The rotation matrix which is a linear transformation operator
$$ \left[ \begin{matrix} \cos \theta & -\sin\theta\\ \sin \theta & \cos\theta \end{matrix} \right] $$the rotation matrix is closely connected with the covariance matrix.
Next we will plot circles with parametric functions, then transform them by the covariance matrix.
######################
fig, axs = plt.subplots(figsize = (14, 7))
axs = fig.add_subplot(121)
###################
mu1, mu2 = 0, 0
sigma1, sigma2 = 1, 1.5
rho12 = -1.2
mu = np.array([mu1, mu2])
Sigma = np.array([[sigma1, rho12],
[rho12, sigma2]])
###############
a = 1
b = 1
t = np.arange(0, 2.1*np.pi, .1)
x = a * np.cos(t)
y = b * np.sin(t)
B = np.concatenate((x, y)).reshape(2,66)
C= Sigma@B
axs.plot(C[0,:], C[1,:], color = 'b', lw = 3, alpha = .5)
###################
k = 10000
mn = sp.stats.multivariate_normal(mean=mu, cov=Sigma)
X = mn.rvs(size=k)
axs.scatter(X[:,0], X[:,1], s = 1, color = 'r', alpha = .5)
string = r'$\frac{a}{b}= \frac{\sigma_1}{\sigma_2}= \frac{\sqrt{\lambda_1}}{\sqrt{\lambda_2}}$'
axs.text(x=-4, y=4, s=string, size = 18)
axs.grid(color='lightgray',linestyle='--')
axs.axis('equal')
#####################
#####################
axs = fig.add_subplot(122)
###################
mu1, mu2 = 0, 0
rho12 = .5
sigma1, sigma2 = 1.5, 1
mu = np.array([mu1, mu2])
Sigma = np.array([[sigma1, rho12],
[rho12, sigma2]])
############
a = 1
b = 1
x = a * np.cos(t)
y = b * np.sin(t)
B = np.concatenate((x, y)).reshape(2,66)
C= Sigma@B
axs.plot(C[0,:], C[1,:], color = 'r', lw = 3, alpha = .5)
###########
k = 10000
mn = sp.stats.multivariate_normal(mean=mu, cov=Sigma)
X = mn.rvs(size=k)
axs.scatter(X[:,0], X[:,1], s = 1, color = 'b', alpha = .5)
#####################
string = r'$\frac{a}{b}= \frac{\sigma_1}{\sigma_2}= \frac{\sqrt{\lambda_1}}{\sqrt{\lambda_2}}$'
axs.text(x=-4, y=4, s=string, size = 18)
axs.grid(color='lightgray',linestyle='--')
axs.axis('equal')
plt.show()
We can see that covariance matrix functions like a rotation matrix.

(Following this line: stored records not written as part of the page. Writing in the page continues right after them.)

-- ==== Sys2Proof/Laws/Service.lean ====
section
/-! SUPPORT. Sys2Proof/Laws/Service.lean: all that carrying out a request, answering it and an event wrapper can do. -/

namespace Sys2Proof.Machine

/-- Without a RESET TABLES under way there is nothing to finish. -/
@[simp] theorem State.finishReset_none (s : State) (h : s.service.resetting = none) : s.finishReset = s := by
  simp [State.finishReset, h]

/-- Outside INITIALISING, and with no RESET TABLES under way, a request is carried out on the state that has taken it, and answered
once. -/
theorem State.serve_eq (s : State) (code : Byte) (r : Request) (f : List Byte → State → Served) (h : s.initialising = false)
    (hr : s.service.resetting = none) :
    s.serve code r f =
      (f r.params (s.taking code r)).state.respond code r (f r.params (s.taking code r)).reply := by
  simp [State.serve, h, hr]

/-- In INITIALISING a request has no effect (R7). -/
theorem State.serve_initialising (s : State) (code : Byte) (r : Request) (f : List Byte → State → Served)
    (h : s.initialising = true) : s.serve code r f = s := by
  simp [State.serve, h]

theorem State.event_eq (s : State) (f : State → State) (h : s.initialising = false) : s.event f = .next (f s) := by
  simp [State.event, h]

theorem State.event_initialising (s : State) (f : State → State) (h : s.initialising = true) : s.event f = .next s := by
  simp [State.event, h]

/-- The queue after a request is carried out: as it was, or without its head. -/
theorem Service.finish_cases (v : Service) (q : Queued) :
    (v.finish q).queue = v.queue ∨ (v.queue.head? = some q ∧ (v.finish q).queue = v.queue.tail) := by
  unfold Service.finish
  split
  · exact .inl rfl
  · split
    · rename_i h
      exact .inr ⟨h.2, rfl⟩
    · exact .inl rfl

/-- What an idle unit takes: nothing, or the head of its queue (R171). -/
theorem Service.take_cases (v : Service) :
    v.take = v ∨ ∃ q rest, v.inHand = none ∧ v.queue = q :: rest ∧ v.take = { v with queue := rest, inHand := some q } := by
  unfold Service.take
  split
  · rename_i q rest h1 h2
    exact .inr ⟨q, rest, h1, h2, rfl⟩
  · exact .inl rfl

@[simp] theorem Service.take_resetting (v : Service) : v.take.resetting = v.resetting := by
  unfold Service.take
  split <;> rfl

@[simp] theorem Service.finish_resetting (v : Service) (q : Queued) : (v.finish q).resetting = v.resetting := by
  unfold Service.finish
  split
  · rfl
  · split <;> rfl

@[simp] theorem State.respond_port_other (s : State) (c : Byte) (r : Request) (a : Reply) (q : PortId) (h : q ≠ r.port) :
    (s.respond c r a).port q = s.port q := by
  show (s.setPort r.port _).port q = s.port q
  exact State.port_setPort_other s r.port q _ h

end Sys2Proof.Machine
end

If a random normal vector $\mathbf{x} \sim N(\mathbf{\mu}, \Sigma)$, the linear transformation $A\mathbf{x}=\mathbf{z}$ is also normally distributed, but we would like to know more of $A\mathbf{x}$. Take expectation and variance respectively,
$$ E(\mathbf{z})= AE(\mathbf{x}) = AE(\mathbf{x})= A\mathbf{\mu} $$\begin{align} \text{Var}(\mathbf{z})&= E[(\mathbf{z} - E(\mathbf{z}))(\mathbf{z}-E(\mathbf{z}))^T]\\ &= E[(A\mathbf{x} - A\mathbf{\mu}))(A\mathbf{x}-A\mathbf{\mu})^T]\\ & = AE[(\mathbf{x}-\mathbf{\mu})(\mathbf{x}-\mathbf{\mu})^T]A^T\\ & = A\Sigma A^T \end{align}where $A$ is a deterministic matrix.
If $\Sigma = \sigma^2 \mathbf{I}$, then $\text{Var}(\pmb{z})= \sigma^2AA^T$.